Aim of the exercise :: Here are the records. Write out exactly the lines between the one holding "def gateObjs : List" and the one holding "theorem Dev.operList_kept : e.operList", inclusive.

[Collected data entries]
▬▬▬▬▬▬

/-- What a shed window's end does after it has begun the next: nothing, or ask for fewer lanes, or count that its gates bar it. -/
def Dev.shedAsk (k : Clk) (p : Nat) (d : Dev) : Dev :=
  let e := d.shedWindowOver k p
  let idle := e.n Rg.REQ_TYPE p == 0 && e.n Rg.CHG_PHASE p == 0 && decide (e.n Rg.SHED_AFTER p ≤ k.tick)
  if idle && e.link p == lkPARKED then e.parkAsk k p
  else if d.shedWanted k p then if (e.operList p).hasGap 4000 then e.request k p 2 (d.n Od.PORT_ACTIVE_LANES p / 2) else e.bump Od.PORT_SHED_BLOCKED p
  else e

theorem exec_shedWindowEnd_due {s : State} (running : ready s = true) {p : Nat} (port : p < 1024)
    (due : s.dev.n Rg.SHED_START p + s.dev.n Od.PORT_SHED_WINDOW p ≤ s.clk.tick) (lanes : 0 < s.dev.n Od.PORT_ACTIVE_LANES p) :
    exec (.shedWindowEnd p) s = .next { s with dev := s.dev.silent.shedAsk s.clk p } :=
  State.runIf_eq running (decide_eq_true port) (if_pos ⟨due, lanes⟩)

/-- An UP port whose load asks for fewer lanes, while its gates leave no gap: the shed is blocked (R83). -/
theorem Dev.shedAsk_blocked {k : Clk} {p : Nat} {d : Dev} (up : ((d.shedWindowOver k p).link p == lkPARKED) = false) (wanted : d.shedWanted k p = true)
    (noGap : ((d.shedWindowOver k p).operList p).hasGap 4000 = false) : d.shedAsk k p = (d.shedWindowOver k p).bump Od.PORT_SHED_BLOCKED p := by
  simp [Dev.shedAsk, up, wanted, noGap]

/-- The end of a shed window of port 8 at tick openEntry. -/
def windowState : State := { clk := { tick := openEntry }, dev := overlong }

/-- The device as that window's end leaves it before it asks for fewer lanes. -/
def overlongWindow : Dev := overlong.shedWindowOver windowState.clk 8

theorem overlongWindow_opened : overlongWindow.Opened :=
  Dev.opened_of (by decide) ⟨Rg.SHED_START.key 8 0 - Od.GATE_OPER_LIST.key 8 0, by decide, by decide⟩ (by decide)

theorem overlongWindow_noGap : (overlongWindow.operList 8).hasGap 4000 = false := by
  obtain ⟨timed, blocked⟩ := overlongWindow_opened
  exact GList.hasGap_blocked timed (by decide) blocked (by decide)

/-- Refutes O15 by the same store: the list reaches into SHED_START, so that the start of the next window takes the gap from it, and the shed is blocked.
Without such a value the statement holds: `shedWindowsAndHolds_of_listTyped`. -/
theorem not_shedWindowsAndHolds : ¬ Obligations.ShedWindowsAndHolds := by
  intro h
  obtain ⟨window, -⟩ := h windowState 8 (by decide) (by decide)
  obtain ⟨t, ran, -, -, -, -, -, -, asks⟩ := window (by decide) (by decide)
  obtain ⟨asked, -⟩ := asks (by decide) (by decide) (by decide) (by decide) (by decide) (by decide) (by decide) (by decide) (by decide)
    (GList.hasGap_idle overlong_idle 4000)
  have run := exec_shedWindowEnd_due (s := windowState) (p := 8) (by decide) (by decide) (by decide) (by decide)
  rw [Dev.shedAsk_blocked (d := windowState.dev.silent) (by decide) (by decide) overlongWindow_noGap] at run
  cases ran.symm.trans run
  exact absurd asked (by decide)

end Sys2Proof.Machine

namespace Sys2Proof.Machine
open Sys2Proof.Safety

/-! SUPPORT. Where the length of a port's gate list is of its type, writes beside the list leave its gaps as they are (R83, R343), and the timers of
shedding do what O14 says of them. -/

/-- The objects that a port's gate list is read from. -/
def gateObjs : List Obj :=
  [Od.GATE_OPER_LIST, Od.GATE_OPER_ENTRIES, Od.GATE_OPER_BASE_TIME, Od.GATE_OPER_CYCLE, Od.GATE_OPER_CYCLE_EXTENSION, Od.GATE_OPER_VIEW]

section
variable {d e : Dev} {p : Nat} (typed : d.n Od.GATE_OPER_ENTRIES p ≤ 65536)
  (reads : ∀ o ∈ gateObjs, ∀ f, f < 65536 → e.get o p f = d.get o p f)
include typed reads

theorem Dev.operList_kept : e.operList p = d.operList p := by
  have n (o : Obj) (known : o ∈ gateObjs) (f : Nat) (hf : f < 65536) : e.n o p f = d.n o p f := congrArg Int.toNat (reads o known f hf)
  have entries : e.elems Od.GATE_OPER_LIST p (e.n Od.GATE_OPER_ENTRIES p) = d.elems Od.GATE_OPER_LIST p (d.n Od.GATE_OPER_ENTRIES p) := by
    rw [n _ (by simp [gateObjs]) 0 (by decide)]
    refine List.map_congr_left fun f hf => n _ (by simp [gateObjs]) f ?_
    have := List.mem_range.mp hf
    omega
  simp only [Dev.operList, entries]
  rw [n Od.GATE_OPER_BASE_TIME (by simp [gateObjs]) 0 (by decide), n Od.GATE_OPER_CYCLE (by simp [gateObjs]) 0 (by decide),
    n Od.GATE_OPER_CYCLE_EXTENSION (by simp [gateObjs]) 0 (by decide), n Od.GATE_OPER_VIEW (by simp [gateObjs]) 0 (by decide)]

▬▬▬▬▬▬

Response to the exercise ::
def gateObjs : List Obj :=
  [Od.GATE_OPER_LIST, Od.GATE_OPER_ENTRIES, Od.GATE_OPER_BASE_TIME, Od.GATE_OPER_CYCLE, Od.GATE_OPER_CYCLE_EXTENSION, Od.GATE_OPER_VIEW]

section
variable {d e : Dev} {p : Nat} (typed : d.n Od.GATE_OPER_ENTRIES p ≤ 65536)
  (reads : ∀ o ∈ gateObjs, ∀ f, f < 65536 → e.get o p f = d.get o p f)
include typed reads

theorem Dev.operList_kept : e.operList p = d.operList p := by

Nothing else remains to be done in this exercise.